List entry

List entry Summary

This building is listed under the Planning (Listed Buildings and Conservation Areas) Act 1990 as amended for its special architectural or historic interest.

Name: UNITED STATES OF AMERICA EMBASSY

List entry Number: 1393496

Location

UNITED STATES OF AMERICA EMBASSY, GROSVENOR SQUARE

The building may lie within the boundary of more than one authority.

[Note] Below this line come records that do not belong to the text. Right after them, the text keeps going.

-- ==== Sys2Proof/Machine/Foreground.lean ====
section
/-! DEFINITION. A turn of the foreground sequencer (10_state R37, 30_encoding R87): fetching the command from the port, or
going on with the latched one. -/

namespace Sys2Proof.Machine

/-- Accepting a reserved command (30_encoding R84): its fields are latched as any command's; the run is marked
(93_implementation_defined U4). -/
def acceptReserved (w : CommandWord) (s : State) : State := markReservedCommand (accept w .reserved s)

/-- The one micro-step of a reserved command (30_encoding R84): it changes nothing, drives nothing and completes. -/
def stepReserved (s : State) : Host.Outcome State Fault Refusal :=
  match s.seq.step with
  | .reserved => .next (finish s)
  | _         => .refused .sequencerState

/-- The command on the port is accepted (30_encoding R87); with none there, nothing happens. -/
def acceptTurn (s : State) : Host.Outcome State Fault Refusal :=
  match s.host with
  | []        => .next s
  | w :: rest =>
    match decode w with
    | .ok i    => exec i { s with host := rest }
    | .error _ => .next (acceptReserved w { s with host := rest })

/-- The next micro-step of the latched command (10_state R37). -/
def microTurn (s : State) : Host.Outcome State Fault Refusal :=
  match decode (latchedWord s) with
  | .ok i    => exec i s
  | .error _ => stepReserved s

/-- A turn of the foreground sequencer: none while a handler executes (10_state R37); at `IDLE` the port, else the next
micro-step. -/
def foregroundTurn (s : State) : Host.Outcome State Fault Refusal :=
  match s.irq.active with
  | some _ => .next s
  | none   => if s.seq.step = .idle then acceptTurn s else microTurn s

end Sys2Proof.Machine
end

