-- ==== Sys2Proof/Machine/Step.lean ====
section
/-! DEFINITION. One step of the whole machine. -/

namespace Sys2Proof.Machine

/-- One step: the agent whose turn it is takes one atomic step (20_memory R71). -/
def step (s : State) : Host.Outcome State Fault Refusal := takeTurn (nextTurn s) (beginStep s)

/-- The state with the command word `w` on the command port, first in line, and the foreground sequencer ready and next to
move, so that the very next step fetches it. The command word is one 72-bit number as spec/opcode_table.json numbers it
(log entry 7). -/
def State.withFetchWord (s : State) (nbits w : Nat) : State :=
  presentCommand (BitVec.ofNat 72 (w % 2 ^ nbits)) s

end Sys2Proof.Machine
end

County District District Type Parish
Greater London AuthorityCity of WestminsterLondon Borough

National Park: Not applicable to this List entry.

Grade: II

Date first listed: 21-Oct-2009

Date of most recent amendment: Not applicable to this List entry.

Legacy System Information

The contents of this record have been generated from a legacy data system.

Legacy System: LBS

UID: 503983

Asset Groupings

This list entry does not comprise part of an Asset Grouping. Asset Groupings are not part of the official record but are added later for information.

List entry Description

Summary of Building

Legacy Record - This information may be included in the List Entry Details.

Reasons for Designation

The United States Embassy has been designated for the following principal reasons: * Special architectural interest for the strongly-articulated design and dynamic façades, well-detailed stonework and consistency of detail. Of particular note is the innovative application of the exposed concrete diagrid - an intelligent combination of structural expression and decorative motifs which provides cohesion to the whole and which illustrates Saarinen's principles of marrying form to structure, interior to exterior - and his close involvement in detail and execution. Eero Saarinen is an outstanding figure in C20 architecture and design and this is an early example of a modernist yet contextual approach to design in a sensitive urban location. Internal interest is confined to the ground-floor public spaces: ie, the main entrance and central lobbies, passport office and former library, and the former information service and consular lobbies and stairs on the north and south sides respectively, where the diagrid structure is expressed throughout

* Special historic interest for strong associations with Grosvenor Square, the home of the first US Ambassador and the nerve centre of the American Armed Forces in Great Britain in WWII, witnessed by W Reid Dick's statue of General Eisenhower, erected in 1947 (qv), and other monuments. It was Britain's first modern embassy, and has international significance as the apotheosis of the US post-war embassy-building programme; of all the US embassies built this was the only one for which a competition was held, such was its status. Its design exemplifies the US post-war mission to 'engender good will' in the host nations through buildings of architectural distinction commissioned from some of the world's leading architects, which harmonised with their surroundings yet were distinguishably American and accessible. It embodied the special relationship that had developed between the US and the UK, while becoming the target for anti-US sentiment, most famously in the 1968 anti-Vietnam war demonstrations.

History

Legacy Record - This information may be included in the List Entry Details.

Details



1900/0/10399 GROSVENOR SQUARE 21-OCT-09 United States of America Embassy

II Embassy of the United States of America. Built 1957-60 to the design of Eero Saarinen, assisted by by Yorke, Rosenberg and Mardall as UK executive architects. FJ Samuely structural engieers. Eagle statue by Theodore Roszac

MATERIALS: Reinforced concrete clad in Portland stone (front and side elevations) and in concrete (rear elevation).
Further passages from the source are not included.